### WHAT THE TASK ASKS
Every line in the records below that holds the word "holder" is to be copied.

### MATERIAL FOR THE TASK
··········

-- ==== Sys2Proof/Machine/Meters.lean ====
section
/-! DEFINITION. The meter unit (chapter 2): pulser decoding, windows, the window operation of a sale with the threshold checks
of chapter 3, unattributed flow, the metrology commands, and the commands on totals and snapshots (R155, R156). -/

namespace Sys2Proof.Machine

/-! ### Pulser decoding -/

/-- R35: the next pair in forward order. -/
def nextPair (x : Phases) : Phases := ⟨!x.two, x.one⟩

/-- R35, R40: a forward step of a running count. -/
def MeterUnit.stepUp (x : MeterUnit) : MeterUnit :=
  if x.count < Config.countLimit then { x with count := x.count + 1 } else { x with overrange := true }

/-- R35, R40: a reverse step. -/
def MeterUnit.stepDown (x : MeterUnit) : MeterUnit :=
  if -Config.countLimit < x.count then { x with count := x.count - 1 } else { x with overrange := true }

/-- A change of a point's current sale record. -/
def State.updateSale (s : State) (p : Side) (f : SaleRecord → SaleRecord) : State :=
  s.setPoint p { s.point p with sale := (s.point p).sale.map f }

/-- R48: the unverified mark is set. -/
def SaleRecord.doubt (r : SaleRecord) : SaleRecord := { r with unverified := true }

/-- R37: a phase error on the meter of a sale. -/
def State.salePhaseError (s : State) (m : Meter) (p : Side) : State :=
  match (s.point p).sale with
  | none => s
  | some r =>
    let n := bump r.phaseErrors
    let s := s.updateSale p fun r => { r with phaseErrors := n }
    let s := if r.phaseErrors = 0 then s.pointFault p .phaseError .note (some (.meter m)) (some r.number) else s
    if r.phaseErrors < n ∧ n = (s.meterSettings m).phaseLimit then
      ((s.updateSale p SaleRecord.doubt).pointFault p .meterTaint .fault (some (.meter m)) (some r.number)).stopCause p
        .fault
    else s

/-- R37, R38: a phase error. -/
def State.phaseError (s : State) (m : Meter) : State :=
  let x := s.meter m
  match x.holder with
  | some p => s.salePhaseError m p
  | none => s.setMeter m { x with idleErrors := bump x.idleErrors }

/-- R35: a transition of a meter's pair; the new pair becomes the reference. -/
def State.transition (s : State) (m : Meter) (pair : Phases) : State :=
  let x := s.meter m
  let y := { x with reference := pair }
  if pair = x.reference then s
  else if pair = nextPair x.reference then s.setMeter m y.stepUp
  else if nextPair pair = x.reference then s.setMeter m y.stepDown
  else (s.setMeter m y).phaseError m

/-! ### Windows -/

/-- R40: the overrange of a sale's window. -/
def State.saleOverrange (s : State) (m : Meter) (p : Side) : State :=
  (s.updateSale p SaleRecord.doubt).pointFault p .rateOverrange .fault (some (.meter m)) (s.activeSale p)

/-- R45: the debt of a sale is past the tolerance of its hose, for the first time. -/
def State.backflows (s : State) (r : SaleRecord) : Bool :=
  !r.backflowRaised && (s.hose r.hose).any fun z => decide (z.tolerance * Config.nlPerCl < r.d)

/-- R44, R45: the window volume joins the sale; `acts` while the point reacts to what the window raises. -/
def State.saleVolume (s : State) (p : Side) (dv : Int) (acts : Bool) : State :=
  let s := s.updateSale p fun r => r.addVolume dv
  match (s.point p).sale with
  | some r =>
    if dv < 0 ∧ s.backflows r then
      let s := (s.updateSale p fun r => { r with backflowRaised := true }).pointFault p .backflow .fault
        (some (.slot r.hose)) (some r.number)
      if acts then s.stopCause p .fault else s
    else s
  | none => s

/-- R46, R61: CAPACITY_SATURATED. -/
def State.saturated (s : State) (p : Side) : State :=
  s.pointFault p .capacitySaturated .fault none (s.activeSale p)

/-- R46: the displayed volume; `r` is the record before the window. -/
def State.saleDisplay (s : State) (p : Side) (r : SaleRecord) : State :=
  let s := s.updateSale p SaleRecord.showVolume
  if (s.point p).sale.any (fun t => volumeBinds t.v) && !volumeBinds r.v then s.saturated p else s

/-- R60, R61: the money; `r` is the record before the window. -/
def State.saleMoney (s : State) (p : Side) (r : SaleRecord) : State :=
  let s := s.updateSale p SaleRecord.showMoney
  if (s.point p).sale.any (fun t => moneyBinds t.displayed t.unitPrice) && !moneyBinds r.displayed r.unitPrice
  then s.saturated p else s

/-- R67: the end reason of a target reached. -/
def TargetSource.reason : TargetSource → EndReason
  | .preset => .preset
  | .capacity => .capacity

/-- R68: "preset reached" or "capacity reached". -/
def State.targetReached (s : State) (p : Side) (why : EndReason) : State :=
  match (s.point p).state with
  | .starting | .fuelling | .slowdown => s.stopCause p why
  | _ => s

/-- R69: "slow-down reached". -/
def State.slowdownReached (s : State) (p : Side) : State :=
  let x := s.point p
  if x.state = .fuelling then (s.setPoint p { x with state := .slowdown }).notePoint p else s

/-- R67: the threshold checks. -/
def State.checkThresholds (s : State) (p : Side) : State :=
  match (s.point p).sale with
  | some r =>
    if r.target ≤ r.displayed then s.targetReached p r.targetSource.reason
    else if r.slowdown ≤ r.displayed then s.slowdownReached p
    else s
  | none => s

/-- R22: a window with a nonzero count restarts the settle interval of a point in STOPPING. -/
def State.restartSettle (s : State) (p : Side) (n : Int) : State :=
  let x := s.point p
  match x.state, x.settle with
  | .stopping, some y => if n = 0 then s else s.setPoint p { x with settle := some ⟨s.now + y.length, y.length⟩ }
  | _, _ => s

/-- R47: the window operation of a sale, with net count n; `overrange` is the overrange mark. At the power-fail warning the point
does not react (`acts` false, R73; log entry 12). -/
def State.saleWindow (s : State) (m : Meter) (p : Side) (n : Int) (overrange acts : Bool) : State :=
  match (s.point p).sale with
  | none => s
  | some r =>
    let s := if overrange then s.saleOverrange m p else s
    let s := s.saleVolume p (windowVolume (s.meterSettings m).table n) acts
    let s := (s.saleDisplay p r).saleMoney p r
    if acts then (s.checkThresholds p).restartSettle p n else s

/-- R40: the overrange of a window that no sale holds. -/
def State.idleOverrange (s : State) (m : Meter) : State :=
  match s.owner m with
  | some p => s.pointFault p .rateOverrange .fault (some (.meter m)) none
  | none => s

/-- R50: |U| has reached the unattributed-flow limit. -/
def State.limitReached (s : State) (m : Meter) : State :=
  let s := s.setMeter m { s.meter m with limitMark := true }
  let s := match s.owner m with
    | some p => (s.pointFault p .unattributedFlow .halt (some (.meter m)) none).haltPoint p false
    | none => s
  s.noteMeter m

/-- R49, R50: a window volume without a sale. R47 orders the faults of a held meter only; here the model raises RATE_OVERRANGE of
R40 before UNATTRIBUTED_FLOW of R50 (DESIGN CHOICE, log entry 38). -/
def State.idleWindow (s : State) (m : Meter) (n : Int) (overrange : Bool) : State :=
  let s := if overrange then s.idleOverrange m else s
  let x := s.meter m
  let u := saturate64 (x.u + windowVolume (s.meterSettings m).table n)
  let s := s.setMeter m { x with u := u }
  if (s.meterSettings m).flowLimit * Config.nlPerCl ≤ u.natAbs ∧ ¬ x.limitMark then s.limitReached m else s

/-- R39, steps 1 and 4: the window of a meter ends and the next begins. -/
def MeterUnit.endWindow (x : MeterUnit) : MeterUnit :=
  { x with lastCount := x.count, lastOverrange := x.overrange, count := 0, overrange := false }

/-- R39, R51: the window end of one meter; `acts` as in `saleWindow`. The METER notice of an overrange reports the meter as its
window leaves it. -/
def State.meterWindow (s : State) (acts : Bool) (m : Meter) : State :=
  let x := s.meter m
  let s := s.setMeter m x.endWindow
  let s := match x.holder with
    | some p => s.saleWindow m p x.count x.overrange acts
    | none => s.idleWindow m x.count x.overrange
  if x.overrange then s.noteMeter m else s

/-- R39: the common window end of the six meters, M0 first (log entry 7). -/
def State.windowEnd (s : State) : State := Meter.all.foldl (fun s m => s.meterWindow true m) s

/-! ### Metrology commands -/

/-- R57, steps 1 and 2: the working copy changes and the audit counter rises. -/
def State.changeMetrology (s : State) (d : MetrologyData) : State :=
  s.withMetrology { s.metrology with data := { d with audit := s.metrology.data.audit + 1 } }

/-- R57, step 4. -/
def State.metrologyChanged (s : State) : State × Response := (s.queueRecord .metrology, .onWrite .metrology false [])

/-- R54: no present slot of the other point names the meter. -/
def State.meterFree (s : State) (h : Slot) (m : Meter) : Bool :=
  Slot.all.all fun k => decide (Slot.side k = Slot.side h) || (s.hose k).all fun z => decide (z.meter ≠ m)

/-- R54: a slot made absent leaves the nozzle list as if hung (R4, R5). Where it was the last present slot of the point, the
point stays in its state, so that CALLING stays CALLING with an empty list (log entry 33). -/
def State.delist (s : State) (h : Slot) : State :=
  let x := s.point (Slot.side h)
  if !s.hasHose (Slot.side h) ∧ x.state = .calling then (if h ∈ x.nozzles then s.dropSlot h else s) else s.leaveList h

··········

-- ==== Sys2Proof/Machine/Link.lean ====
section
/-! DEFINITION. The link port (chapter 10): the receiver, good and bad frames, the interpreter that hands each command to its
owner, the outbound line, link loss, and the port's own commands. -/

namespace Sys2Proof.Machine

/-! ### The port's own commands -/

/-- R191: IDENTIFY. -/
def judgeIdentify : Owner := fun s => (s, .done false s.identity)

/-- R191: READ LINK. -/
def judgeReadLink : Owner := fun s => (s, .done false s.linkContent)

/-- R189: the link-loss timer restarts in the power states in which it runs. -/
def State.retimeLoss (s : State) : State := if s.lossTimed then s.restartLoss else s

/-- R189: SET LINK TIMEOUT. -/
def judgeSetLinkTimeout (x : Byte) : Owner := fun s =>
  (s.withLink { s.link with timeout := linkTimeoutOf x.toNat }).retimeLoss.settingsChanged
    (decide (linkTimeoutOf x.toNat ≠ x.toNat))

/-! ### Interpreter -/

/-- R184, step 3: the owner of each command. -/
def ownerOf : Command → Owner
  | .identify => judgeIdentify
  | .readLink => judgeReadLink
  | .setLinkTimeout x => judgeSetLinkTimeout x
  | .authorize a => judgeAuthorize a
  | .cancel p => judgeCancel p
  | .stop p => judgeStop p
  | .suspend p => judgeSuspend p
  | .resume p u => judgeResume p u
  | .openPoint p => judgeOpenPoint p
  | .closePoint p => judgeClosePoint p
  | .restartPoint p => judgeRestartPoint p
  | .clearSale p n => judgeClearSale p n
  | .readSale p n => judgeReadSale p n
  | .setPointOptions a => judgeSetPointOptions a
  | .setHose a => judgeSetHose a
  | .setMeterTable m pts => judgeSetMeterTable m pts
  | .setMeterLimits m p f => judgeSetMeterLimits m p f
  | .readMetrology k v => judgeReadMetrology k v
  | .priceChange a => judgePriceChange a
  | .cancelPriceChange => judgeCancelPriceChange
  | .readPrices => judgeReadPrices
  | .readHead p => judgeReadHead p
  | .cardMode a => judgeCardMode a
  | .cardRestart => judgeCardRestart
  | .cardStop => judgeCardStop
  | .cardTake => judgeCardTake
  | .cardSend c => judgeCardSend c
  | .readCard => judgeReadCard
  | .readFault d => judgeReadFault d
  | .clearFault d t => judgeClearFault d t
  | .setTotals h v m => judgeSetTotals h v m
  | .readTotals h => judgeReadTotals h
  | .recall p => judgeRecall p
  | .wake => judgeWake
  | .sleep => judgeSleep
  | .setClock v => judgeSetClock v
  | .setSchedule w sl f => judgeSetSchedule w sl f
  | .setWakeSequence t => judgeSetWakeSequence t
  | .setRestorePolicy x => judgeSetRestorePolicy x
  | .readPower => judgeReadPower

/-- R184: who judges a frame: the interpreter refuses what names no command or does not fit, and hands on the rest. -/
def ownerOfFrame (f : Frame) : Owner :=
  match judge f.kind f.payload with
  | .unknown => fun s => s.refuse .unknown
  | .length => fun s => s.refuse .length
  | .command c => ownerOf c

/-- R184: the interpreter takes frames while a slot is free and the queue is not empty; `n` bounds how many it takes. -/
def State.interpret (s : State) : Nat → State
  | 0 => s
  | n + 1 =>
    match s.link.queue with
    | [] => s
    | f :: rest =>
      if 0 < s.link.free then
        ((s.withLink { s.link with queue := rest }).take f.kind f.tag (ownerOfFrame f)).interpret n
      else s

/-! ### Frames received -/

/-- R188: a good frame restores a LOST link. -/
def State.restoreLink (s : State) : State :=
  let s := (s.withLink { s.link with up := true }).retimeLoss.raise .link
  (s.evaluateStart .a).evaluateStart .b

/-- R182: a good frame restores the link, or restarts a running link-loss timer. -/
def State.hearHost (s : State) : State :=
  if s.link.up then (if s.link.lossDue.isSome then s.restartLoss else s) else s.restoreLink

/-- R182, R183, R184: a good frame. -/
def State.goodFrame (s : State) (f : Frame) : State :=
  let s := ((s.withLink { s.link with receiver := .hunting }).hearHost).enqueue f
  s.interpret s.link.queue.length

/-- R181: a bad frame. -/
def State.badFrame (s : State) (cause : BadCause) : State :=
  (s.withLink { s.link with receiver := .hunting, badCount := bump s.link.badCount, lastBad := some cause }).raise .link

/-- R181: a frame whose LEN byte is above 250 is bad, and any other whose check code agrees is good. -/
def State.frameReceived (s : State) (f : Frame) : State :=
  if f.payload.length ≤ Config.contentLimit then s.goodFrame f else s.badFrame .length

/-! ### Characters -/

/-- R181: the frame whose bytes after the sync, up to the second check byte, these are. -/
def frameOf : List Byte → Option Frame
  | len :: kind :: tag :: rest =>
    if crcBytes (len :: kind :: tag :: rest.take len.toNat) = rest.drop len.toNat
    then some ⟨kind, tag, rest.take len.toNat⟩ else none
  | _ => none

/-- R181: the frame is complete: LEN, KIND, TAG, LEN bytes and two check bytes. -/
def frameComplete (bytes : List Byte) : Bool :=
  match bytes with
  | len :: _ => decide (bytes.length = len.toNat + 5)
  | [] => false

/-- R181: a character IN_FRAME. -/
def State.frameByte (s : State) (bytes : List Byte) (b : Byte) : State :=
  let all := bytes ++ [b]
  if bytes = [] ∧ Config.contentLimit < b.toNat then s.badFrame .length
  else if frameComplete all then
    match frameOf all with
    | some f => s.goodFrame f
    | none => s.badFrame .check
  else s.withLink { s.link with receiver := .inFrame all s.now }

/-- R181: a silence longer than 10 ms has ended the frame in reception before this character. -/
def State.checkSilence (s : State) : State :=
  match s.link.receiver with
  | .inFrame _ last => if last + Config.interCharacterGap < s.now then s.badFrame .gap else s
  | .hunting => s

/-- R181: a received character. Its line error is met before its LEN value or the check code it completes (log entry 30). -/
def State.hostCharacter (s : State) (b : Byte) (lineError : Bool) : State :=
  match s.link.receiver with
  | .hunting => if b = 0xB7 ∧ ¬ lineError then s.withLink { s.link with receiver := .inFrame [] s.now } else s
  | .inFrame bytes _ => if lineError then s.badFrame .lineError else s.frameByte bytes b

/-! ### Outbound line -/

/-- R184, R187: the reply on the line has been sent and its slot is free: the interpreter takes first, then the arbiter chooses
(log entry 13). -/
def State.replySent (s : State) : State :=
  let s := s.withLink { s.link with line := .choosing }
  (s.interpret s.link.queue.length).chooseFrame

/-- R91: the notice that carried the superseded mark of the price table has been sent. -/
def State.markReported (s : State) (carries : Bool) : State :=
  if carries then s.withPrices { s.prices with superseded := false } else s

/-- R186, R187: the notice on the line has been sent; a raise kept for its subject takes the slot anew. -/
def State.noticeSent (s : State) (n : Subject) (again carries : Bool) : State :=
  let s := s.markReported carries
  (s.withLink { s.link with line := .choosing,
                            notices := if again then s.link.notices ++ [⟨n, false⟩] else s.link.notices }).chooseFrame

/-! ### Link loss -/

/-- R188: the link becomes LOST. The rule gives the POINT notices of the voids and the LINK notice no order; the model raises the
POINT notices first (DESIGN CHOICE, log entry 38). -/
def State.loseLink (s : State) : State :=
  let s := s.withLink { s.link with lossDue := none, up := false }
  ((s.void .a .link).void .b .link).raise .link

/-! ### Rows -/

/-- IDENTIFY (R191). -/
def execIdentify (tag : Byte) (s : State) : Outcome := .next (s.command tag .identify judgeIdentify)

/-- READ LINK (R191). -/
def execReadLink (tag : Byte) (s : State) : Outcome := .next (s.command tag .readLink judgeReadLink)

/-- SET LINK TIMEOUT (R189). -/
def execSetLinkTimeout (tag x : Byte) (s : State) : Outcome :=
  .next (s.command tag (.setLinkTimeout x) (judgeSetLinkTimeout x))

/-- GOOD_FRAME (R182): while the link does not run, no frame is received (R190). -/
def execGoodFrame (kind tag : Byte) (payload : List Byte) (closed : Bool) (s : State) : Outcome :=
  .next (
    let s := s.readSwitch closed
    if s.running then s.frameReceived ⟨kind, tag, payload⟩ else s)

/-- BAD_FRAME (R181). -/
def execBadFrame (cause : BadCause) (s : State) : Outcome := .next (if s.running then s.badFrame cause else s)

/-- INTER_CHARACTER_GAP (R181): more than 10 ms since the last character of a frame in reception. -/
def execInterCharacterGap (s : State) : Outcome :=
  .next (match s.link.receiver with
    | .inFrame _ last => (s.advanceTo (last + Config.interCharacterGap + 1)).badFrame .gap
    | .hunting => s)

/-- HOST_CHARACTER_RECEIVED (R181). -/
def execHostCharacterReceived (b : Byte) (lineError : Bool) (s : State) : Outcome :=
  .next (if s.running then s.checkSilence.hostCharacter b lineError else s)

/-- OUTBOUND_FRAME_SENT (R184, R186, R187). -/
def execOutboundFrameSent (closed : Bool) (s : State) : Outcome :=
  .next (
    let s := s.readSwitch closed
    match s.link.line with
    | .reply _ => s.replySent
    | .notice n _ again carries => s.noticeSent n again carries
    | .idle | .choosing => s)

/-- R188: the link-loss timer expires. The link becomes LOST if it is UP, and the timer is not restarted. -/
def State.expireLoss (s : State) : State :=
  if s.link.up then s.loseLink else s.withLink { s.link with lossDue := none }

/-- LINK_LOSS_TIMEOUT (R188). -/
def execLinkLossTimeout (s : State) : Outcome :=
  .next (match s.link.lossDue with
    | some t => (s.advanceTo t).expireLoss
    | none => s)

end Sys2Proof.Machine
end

··········

### FINISHED TASK
  match x.holder with
  let s := match x.holder with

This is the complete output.